A Verdone la migliore interpretazione del prete cinematografico
Cento foto di attori in abiti talari esposte alla Pontificia Università Lateranense: dal Fabrizi di Rossellini, a Tognazzi, al Moretti di «la messa è finita»
ROMA - Quale attore ha impersonato meglio la figura del prete? Non ci si crederà ma il Cardinale Angelo Bagnasco ha dato il suo gradimento a Carlo Verdone che, a suo avviso, meglio di ogni altro ha saputo vestire l’abito talare nei film. Una considerazione che il presidente della Conferenza Episcopale Italiana, ha fatto durante la presentazione della mostra fotografica «Preti al cinema. I sacerdoti e l’immaginario cinematografico» che fino al 22 giugno sarà aperta alla Pontificia Università Lateranense.
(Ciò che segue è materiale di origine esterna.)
-- ==== Sys2Proof/Machine/DataMovement.lean ====
section
/-! DEFINITION. Data movement: LD, ST, LDR, STR, LDI, STI, LEA (spec 42_data_movement.md). The address comes from the
registers and the memory as they stood before the instruction (R117). -/

namespace Sys2Proof.Machine

/-- LD (R110). -/
def execLd (x : RegNum) (off9 : BitVec 9) (s : State) : Host.Outcome State Fault Refusal :=
  .next (s.writeResult x (s.memRead (s.relAddr off9)))

/-- ST (R111). -/
def execSt (x : RegNum) (off9 : BitVec 9) (s : State) : Host.Outcome State Fault Refusal :=
  .next (s.memWrite (s.relAddr off9) (s.readReg x))

/-- LDR (R112). -/
def execLdr (x y : RegNum) (off6 : BitVec 6) (s : State) : Host.Outcome State Fault Refusal :=
  .next (s.writeResult x (s.memRead (s.baseAddr y off6)))

/-- STR (R113). -/
def execStr (x y : RegNum) (off6 : BitVec 6) (s : State) : Host.Outcome State Fault Refusal :=
  .next (s.memWrite (s.baseAddr y off6) (s.readReg x))

/-- LDI (R114): the flags follow the loaded value, not the pointer. -/
def execLdi (x : RegNum) (off9 : BitVec 9) (s : State) : Host.Outcome State Fault Refusal :=
  .next (s.writeResult x (s.memRead (s.indirectAddr off9)))

/-- STI (R115): the pointer is read before the write (20_memory.md R52). -/
def execSti (x : RegNum) (off9 : BitVec 9) (s : State) : Host.Outcome State Fault Refusal :=
  .next (s.memWrite (s.indirectAddr off9) (s.readReg x))

/-- LEA (R116): the address itself, which sets the flags; no memory access. -/
def execLea (x : RegNum) (off9 : BitVec 9) (s : State) : Host.Outcome State Fault Refusal :=
  .next (s.writeResult x (s.relAddr off9))

end Sys2Proof.Machine
end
E Verdone, da par suo, ha ringraziato, tanto che nella sala Pio XI sembrava di assistere a uno dei suoi sketch più esilaranti: «Sono grato a sua Eminenza per avermi annoerato tra i grandi del cinema che hanno rappresentato i sacerdoti», ha detto con riferimento ad una delle cento foto di scena esposte dove figura vestito da prete.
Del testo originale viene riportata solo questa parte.